What’s the goal? For society, diffusion of knowledge and increases in future researcher productivity. For individual producers, reputation, contribution to the public good, etc. Heterogeneous behaviour is very important here – some researchers are very public good conscious and others not at all. Therefore free-riding is bound to happen, the question is whether it is important enough to harm the enterprise, and which enforcement mechanisms work best .
What’s the output? For example, it is possible to measure citations to various databases organized in different ways. This might prove useful if other factors (related to type of data) could be controlled for. David reports that such mechanisms are being created by Science Commons as part of its MTA mechanism, allowing labs to track the use of materials through citations to the papers and patents that the users file and that similar mechanisms are being developed for the SC Neurocommons project.

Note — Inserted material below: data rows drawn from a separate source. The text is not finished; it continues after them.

/-- The mapped set as its registers show it (R259, R263). -/
def State.showMapped (s : State) (l : List Nat) : State :=
  let s1 := (List.range 4).foldl (fun (s : State) k => s.setReg .jeChMapped (maskWord l k) k) s
  let s2 := (List.finRange 8).foldl (fun (s : State) (n : SliceId) =>
    s.setFld fJsHbmStat_MAPPED (sumBy (fun g => 2 ^ (g % 32)) (l.filter fun g => decide (g / 32 = n.val))) n) s1
  (s2.setFld fJeHbmCap_N_MAPPED l.length).setFld fJeHbmCap_CAP_GIB (6 * l.length)

/-- The mapped set is fixed: HBM is as never written after a change of it, and after the full pass of test and recovery
mode (R244, R261). -/
def State.fixMapped (s : State) (l : List Nat) : State :=
  let s1 := s.showMapped l
  let s2 := if s1.boot.lastMapped ≠ l ∨ s1.testMode then s1.forget s1.isHbm else s1
  { s2 with boot := { s2.boot with lastMapped := l } }

/-! Configuration lock (R356) -/

/-- The sum of a field over the partitions. -/
def sumParts (f : Nat → Nat) : Nat := sumBy f (List.range 16)

/-- First ring and one past the last of a partition's range. -/
def State.ringSpan (s : State) (p : Nat) : Nat × Nat :=
  (32 * s.fld fJpRingRange_FIRST_GROUP p, 32 * s.fld fJpRingRange_FIRST_GROUP p + 32 * s.fld fJpRingRange_GROUPS p)

/-- A partition whose range passes the last ring or meets an earlier partition's. -/
def State.badRange (s : State) : Option Nat :=
  (List.range 16).find? fun p =>
    let x := s.ringSpan p
    decide (x.1 < x.2) && (decide (262144 < x.2) || (List.range p).any fun q =>
      let y := s.ringSpan q
      decide (y.1 < y.2) && decide (x.1 < y.2) && decide (y.1 < x.2))

/-- The first lock check that fails: RESULT and PART; none where all pass. LIMIT of R134 is summed as it stands in its register, a share
of R255 as it acts (DEDUCED, log 64). -/
def State.lockFault (s : State) : Option (Nat × Nat) :=
  if s.fld fJeStart_IMAGE = 0 then some (8, 0)
  else if s.locked then some (9, 0)
  else match s.badRange with
    | some p => some (1, p)
    | none =>
      if 1048576 < sumParts (fun p => max 4096 (s.fld fJpSieveQuota_MIN p)) then some (2, 0)
      else if 32 < sumParts (fun p => s.fld fJpClocheLock_LIMIT p) then some (3, 0)
      else if 128 < sumParts (fun p => s.fld fJpStreamQuota_MIN p) then some (4, 0)
      else if 256 < sumParts (fun p => min 256 (s.fld fJpBwCtl_FG_SHARE p)) + s.fld fJeBwCtl_HOST_SHARE + s.fld fJeBwCtl_BG_MIN then some (5, 0)
      else if 256 < sumParts (fun p => s.fld fJpXlatCtl_CACHE_MIN p) then some (6, 0)
      else if s.fld fJePhysMap_BOARD_GIB < s.fld fJeSecCtl_PLAIN_GIB then some (7, 0)
      else none

/-- CONFIG_LOCK's action (R356): the checks, and the lock or its failure. -/
def State.configLock (s : State) : State :=
  match s.lockFault with
  | none => ((s.setFld fJeCfgLock_LOCKED 1).setFld fJeCfgLock_RESULT 0).setFld fJeCfgLock_PART 0
  | some (r, p) => (((s.setFld fJeCfgLock_RESULT r).setFld fJeCfgLock_PART p)).eventE 0x61 r p

/-- A slice is out of service from this start on: it failed its start-up self-test, or both lanes of a pair did. -/
def startOut (failedSlices : Byte) (failedLanes : BitVec 256) (n : SliceId) : Bool :=
  failedSlices.getLsbD n.val || pairFailed failedLanes n

/-- The slices and lanes that failed their start-up self-test are out. -/
def State.startUnits (s : State) (failedSlices : Byte) (failedLanes : BitVec 256) : State :=
  let s1 := ((List.finRange 8).filter (startOut failedSlices failedLanes)).foldl (fun (s : State) (n : SliceId) => s.setFld fJsSliceCtl_STATE 2 n) s
  (List.finRange 8).foldl (fun (s : State) n =>
    (lanesFailed failedLanes n).foldl (fun (s : State) l =>
      (s.setLaneState (32 * n.val + l) 2).setFld fJsLaneFail_FAILED (s.fld fJsLaneFail_FAILED n ||| 2 ^ l) n) s) s1

/-- The channels that a start trains: those that neither the image nor JE_CHMAPOUT maps out, of slices that are not out. -/
def State.startTried (s : State) (out : SliceId → Bool) : List Nat :=
  (List.range 256).filter fun g =>
    !(s.imageMapsOut g) && !((s.reg .jeChMapout (g / 64)).getLsbD (g % 64)) && !(out (Fin.ofNat 8 (g / 32)))

/-- Training, and the test of test and recovery mode: each channel that fails raises event 0x32, and the others are mapped. -/
def State.startChannels (s : State) (out : SliceId → Bool) (failedTraining failedTest : BitVec 256) : State :=
  let tried := s.startTried out
  let bad (g : Nat) : Bool := failedTraining.getLsbD g || (s.testMode && failedTest.getLsbD g)
  let s1 := (tried.filter bad).foldl (fun (s : State) g => s.eventE 0x32 g (if failedTraining.getLsbD g then 1 else 2)) s
  s1.fixMapped (tried.filter fun g => !(bad g))

/-- READY: the lock that the image asks for, and what is sent then. -/
def State.startEnd (s : State) : State :=
  let lock := decide (s.boot.image ≠ []) && imgLockAtStart s.imageByte
  let s1 := ((if lock then s.configLock else s).setFld fJeStart_STATE 2).emit .feedResync |>.emit .statResync
  if s1.engineEvents.recs ≠ [] ∧ s1.fld fJeEventStatus_MASK = 0 then s1.emit (.irq 1040) else s1

/-- START_READY (R144, R201, R258, R259, R261, R353): the channels enter service and the engine is at READY. The operands say which
slices and lanes failed their start-up self-test, which channels failed training or the test of test and recovery mode, and
which rows hard repair mended. -/
def execStartReady (failedSlices : Byte) (failedLanes failedTraining failedTest : BitVec 256) (hardRepaired : List (SliceId × Fin 512))
    (s : State) : Host.Outcome State Fault Refusal :=
  stepTo (if !s.boot.running ∨ s.fld fJeStart_STATE ≠ 1 then s
    else
      let s1 := (s.startUnits failedSlices failedLanes).startChannels (startOut failedSlices failedLanes) failedTraining failedTest
      ((List.finRange 8).foldl (fun s n => s.repair hardRepaired n) s1).startEnd)

end Sys2Proof.Machine
end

What’s the cost? Who bears it? What types of licenses are chosen by different types of authors? The role of social norms. Inputs are essentially a byproduct of other activities (joint production) which complicates things. Thinking about databases, there is clearly a separate cost to releasing them to the public, related to support and maintainance (even if provided on an “as is” basis, professional reputation concerns will induce some response to queries and errors).
The goal of the paper is to make a start on answering some of these questions and to point the way to future research that might help to quantify the performance of various types of scientific commons.